— Records for the task —
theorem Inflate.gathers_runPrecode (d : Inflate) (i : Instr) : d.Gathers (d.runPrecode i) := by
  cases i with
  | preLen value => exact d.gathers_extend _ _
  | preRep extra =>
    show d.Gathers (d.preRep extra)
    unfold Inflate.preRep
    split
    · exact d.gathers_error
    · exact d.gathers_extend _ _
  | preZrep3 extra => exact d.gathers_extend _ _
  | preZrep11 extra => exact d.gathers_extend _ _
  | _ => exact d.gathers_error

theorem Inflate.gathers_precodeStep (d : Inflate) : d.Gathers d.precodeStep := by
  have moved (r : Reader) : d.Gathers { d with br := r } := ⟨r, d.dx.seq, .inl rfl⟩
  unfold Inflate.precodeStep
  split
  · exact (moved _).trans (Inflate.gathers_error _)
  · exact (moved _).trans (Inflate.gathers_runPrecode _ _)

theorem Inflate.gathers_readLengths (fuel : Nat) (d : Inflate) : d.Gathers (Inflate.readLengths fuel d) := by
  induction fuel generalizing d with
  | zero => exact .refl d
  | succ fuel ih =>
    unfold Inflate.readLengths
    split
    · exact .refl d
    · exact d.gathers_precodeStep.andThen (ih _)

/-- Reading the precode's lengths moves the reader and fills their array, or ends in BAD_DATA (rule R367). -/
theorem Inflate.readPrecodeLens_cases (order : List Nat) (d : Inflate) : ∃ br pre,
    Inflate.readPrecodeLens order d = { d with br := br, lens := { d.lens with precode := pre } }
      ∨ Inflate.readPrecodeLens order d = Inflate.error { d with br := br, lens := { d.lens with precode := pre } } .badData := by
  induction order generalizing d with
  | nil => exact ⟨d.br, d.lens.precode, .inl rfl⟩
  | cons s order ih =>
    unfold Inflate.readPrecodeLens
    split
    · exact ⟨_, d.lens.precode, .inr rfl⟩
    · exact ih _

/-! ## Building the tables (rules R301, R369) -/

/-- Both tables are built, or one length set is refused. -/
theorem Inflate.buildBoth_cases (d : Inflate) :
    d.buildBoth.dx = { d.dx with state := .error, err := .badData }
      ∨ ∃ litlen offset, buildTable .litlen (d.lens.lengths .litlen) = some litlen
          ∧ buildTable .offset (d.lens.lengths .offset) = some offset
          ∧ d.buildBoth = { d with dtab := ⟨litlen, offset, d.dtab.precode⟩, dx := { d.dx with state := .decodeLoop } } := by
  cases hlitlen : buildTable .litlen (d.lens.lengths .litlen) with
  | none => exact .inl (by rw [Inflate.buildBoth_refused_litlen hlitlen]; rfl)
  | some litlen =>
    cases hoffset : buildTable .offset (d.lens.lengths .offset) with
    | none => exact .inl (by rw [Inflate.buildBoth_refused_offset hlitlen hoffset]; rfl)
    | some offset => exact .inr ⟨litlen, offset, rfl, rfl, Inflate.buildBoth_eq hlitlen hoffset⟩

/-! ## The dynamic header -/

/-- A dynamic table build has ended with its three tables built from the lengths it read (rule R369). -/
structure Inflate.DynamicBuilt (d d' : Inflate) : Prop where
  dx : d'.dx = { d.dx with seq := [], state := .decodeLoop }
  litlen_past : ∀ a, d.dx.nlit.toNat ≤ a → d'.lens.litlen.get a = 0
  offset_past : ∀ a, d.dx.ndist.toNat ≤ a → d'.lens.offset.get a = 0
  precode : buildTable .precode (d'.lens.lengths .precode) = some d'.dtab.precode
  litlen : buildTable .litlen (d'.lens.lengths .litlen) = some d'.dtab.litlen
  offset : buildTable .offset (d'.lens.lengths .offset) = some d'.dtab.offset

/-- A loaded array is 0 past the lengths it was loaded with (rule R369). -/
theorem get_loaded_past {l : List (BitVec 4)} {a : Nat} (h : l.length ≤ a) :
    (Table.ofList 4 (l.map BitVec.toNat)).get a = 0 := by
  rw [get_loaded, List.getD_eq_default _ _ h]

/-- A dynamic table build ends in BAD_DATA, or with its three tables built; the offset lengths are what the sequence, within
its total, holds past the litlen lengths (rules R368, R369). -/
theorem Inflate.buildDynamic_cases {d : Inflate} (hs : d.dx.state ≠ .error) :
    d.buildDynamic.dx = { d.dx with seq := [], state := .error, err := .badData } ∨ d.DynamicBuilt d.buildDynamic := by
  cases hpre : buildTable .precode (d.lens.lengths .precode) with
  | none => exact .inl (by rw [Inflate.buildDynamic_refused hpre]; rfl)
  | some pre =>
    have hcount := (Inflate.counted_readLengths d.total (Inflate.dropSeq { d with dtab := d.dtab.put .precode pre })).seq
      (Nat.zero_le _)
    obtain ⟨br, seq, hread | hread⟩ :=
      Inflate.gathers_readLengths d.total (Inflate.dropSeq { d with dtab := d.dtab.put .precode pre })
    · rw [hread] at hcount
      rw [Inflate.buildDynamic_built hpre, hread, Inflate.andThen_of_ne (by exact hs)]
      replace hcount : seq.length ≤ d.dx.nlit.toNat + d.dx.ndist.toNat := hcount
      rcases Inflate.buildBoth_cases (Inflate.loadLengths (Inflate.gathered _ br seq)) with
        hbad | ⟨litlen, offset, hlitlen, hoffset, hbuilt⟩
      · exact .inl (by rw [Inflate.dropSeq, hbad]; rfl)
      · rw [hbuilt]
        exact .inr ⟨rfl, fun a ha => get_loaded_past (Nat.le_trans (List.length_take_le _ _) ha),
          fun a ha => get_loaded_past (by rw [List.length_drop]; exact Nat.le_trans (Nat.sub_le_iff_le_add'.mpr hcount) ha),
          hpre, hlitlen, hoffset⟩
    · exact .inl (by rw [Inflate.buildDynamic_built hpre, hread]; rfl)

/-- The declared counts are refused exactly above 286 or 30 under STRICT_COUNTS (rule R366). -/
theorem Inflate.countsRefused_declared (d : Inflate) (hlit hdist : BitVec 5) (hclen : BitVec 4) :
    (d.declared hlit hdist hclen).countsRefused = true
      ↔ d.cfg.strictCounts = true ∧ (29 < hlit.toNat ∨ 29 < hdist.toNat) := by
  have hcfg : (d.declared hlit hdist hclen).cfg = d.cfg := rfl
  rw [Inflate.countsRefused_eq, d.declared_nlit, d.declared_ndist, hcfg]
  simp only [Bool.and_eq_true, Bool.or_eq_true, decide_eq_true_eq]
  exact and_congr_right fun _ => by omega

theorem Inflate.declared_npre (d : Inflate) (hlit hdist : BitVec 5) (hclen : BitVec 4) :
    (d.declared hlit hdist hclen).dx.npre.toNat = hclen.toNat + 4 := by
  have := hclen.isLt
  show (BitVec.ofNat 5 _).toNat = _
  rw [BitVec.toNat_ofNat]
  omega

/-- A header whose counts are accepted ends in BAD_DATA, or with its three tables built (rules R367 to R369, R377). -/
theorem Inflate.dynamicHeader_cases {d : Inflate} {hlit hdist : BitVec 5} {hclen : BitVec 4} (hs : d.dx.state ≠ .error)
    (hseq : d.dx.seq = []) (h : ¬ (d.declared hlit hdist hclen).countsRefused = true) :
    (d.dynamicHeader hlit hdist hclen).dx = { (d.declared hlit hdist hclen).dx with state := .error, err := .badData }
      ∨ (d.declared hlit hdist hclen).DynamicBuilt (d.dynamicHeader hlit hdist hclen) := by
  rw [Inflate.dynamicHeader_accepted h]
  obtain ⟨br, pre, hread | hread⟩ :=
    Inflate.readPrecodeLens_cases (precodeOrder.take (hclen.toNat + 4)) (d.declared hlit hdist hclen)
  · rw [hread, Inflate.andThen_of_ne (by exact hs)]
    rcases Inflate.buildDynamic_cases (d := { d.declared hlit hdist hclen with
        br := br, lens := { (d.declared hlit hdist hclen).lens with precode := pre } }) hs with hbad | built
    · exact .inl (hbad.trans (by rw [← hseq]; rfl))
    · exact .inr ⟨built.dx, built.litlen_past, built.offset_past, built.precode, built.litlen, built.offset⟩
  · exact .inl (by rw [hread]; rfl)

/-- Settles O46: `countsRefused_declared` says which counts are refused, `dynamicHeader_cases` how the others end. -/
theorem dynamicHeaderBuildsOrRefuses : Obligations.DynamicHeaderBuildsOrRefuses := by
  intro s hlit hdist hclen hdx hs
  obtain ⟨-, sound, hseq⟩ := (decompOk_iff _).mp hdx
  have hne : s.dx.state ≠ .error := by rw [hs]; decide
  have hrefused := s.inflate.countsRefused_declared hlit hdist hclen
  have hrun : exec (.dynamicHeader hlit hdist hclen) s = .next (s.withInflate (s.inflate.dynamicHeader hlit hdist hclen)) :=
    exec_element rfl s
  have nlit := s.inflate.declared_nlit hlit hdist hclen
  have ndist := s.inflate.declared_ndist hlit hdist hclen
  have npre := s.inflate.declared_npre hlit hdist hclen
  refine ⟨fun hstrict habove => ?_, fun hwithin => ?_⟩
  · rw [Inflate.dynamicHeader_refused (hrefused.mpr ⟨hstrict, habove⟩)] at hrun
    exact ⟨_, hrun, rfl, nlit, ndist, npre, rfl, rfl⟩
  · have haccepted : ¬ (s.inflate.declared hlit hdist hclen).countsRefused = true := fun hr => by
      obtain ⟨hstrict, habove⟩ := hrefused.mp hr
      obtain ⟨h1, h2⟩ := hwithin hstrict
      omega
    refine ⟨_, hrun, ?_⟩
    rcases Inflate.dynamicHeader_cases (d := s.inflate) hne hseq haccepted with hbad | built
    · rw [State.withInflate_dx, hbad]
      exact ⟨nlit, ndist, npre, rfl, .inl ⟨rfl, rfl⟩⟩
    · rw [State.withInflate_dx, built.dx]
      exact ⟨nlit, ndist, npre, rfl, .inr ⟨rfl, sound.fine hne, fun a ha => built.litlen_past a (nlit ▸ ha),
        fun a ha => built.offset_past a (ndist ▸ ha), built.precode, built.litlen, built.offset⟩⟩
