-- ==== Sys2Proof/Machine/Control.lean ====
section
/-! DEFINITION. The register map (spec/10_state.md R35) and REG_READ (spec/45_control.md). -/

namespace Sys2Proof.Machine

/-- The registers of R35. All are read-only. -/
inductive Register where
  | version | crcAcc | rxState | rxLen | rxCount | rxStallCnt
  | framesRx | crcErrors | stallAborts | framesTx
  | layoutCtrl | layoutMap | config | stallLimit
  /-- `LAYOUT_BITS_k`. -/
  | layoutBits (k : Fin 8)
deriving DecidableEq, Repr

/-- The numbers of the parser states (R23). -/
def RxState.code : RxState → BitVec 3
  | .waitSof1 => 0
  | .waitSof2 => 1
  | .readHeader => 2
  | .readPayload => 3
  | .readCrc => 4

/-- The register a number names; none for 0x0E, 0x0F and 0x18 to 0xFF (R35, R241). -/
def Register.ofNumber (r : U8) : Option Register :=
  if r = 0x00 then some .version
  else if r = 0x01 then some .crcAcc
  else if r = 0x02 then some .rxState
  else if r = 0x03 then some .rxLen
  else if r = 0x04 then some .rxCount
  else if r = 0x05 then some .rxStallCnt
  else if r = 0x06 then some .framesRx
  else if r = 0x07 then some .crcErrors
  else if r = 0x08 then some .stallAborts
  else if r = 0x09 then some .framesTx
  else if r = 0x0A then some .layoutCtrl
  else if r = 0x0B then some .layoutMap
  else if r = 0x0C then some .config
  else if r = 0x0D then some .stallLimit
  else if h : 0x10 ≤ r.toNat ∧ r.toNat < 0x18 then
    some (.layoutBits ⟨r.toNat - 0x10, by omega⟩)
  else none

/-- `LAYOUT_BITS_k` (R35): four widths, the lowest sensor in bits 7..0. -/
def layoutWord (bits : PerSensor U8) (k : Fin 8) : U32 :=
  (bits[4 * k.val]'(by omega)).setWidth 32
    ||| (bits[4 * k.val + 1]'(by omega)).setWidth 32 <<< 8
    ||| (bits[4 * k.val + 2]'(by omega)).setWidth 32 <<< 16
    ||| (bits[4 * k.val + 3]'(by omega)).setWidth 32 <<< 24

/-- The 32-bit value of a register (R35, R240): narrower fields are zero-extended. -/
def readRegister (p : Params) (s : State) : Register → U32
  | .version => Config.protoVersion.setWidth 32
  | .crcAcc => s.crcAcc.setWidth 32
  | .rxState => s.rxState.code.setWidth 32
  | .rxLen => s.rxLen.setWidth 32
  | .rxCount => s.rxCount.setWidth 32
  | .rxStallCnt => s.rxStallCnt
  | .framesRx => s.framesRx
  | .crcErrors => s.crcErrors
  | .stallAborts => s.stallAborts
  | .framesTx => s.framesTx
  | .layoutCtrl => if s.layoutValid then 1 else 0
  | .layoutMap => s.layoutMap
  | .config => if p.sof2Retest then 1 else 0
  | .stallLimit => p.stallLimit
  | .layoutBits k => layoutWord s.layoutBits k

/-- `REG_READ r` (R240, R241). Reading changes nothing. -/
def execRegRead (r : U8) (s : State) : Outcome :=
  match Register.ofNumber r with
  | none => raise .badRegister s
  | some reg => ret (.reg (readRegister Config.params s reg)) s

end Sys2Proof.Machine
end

* * *

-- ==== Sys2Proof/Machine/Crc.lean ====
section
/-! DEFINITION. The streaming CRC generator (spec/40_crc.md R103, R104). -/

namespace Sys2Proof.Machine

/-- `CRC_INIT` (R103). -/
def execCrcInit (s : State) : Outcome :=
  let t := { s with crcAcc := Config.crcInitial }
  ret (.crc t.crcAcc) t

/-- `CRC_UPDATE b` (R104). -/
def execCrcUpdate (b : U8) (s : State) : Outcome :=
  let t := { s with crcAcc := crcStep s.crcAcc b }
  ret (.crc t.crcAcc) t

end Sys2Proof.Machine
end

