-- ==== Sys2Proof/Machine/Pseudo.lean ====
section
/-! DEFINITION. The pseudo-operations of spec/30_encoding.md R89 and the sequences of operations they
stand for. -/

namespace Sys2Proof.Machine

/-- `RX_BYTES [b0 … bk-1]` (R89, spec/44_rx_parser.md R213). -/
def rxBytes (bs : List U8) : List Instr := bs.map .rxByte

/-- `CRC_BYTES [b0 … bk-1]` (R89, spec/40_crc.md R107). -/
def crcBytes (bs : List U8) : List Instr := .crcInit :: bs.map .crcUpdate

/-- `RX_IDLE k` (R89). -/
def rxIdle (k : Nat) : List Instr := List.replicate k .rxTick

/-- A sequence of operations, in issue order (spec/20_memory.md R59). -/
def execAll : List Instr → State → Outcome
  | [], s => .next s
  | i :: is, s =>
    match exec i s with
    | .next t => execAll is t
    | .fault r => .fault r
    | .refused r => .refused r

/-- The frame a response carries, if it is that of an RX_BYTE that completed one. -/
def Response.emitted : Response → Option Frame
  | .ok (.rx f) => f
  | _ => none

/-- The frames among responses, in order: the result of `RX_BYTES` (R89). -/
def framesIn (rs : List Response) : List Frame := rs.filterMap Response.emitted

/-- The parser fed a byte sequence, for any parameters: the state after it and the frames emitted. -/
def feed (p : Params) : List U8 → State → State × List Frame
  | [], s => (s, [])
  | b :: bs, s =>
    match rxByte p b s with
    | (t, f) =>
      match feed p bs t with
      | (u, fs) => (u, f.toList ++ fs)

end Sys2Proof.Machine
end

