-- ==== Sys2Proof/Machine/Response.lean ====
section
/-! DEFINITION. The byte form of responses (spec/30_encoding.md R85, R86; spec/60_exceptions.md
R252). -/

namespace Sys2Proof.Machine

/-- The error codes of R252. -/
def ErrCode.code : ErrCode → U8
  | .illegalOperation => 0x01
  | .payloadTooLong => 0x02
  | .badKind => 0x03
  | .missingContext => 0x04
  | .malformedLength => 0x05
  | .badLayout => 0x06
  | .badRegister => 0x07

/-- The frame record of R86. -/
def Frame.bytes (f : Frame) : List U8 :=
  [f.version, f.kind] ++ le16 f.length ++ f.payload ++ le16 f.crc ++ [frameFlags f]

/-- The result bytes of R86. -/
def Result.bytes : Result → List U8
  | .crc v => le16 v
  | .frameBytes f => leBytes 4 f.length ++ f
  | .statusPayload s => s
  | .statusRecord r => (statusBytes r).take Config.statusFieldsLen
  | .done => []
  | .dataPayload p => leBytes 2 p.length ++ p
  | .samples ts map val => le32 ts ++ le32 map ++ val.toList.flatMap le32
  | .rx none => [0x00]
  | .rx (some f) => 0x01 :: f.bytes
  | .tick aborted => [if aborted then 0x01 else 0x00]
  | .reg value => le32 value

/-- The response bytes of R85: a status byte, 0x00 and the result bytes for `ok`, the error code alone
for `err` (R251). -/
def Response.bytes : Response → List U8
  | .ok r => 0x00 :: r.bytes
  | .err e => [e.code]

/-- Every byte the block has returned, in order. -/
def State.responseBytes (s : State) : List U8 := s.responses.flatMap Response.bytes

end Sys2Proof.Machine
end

— Required work —
Give an exact copy of the lines above from the line with "theorem Inflate.gathers_runPrecode (d" up to and including the line with "d = Inflate.error", and leave everything else out.

— Written solution —
theorem Inflate.gathers_runPrecode (d : Inflate) (i : Instr) : d.Gathers (d.runPrecode i) := by
  cases i with
  | preLen value => exact d.gathers_extend _ _
  | preRep extra =>
    show d.Gathers (d.preRep extra)
    unfold Inflate.preRep
    split
    · exact d.gathers_error
    · exact d.gathers_extend _ _
  | preZrep3 extra => exact d.gathers_extend _ _
  | preZrep11 extra => exact d.gathers_extend _ _
  | _ => exact d.gathers_error

theorem Inflate.gathers_precodeStep (d : Inflate) : d.Gathers d.precodeStep := by
  have moved (r : Reader) : d.Gathers { d with br := r } := ⟨r, d.dx.seq, .inl rfl⟩
  unfold Inflate.precodeStep
  split
  · exact (moved _).trans (Inflate.gathers_error _)
  · exact (moved _).trans (Inflate.gathers_runPrecode _ _)

theorem Inflate.gathers_readLengths (fuel : Nat) (d : Inflate) : d.Gathers (Inflate.readLengths fuel d) := by
  induction fuel generalizing d with
  | zero => exact .refl d
  | succ fuel ih =>
    unfold Inflate.readLengths
    split
    · exact .refl d
    · exact d.gathers_precodeStep.andThen (ih _)

/-- Reading the precode's lengths moves the reader and fills their array, or ends in BAD_DATA (rule R367). -/
theorem Inflate.readPrecodeLens_cases (order : List Nat) (d : Inflate) : ∃ br pre,
    Inflate.readPrecodeLens order d = { d with br := br, lens := { d.lens with precode := pre } }
      ∨ Inflate.readPrecodeLens order d = Inflate.error { d with br := br, lens := { d.lens with precode := pre } } .badData := by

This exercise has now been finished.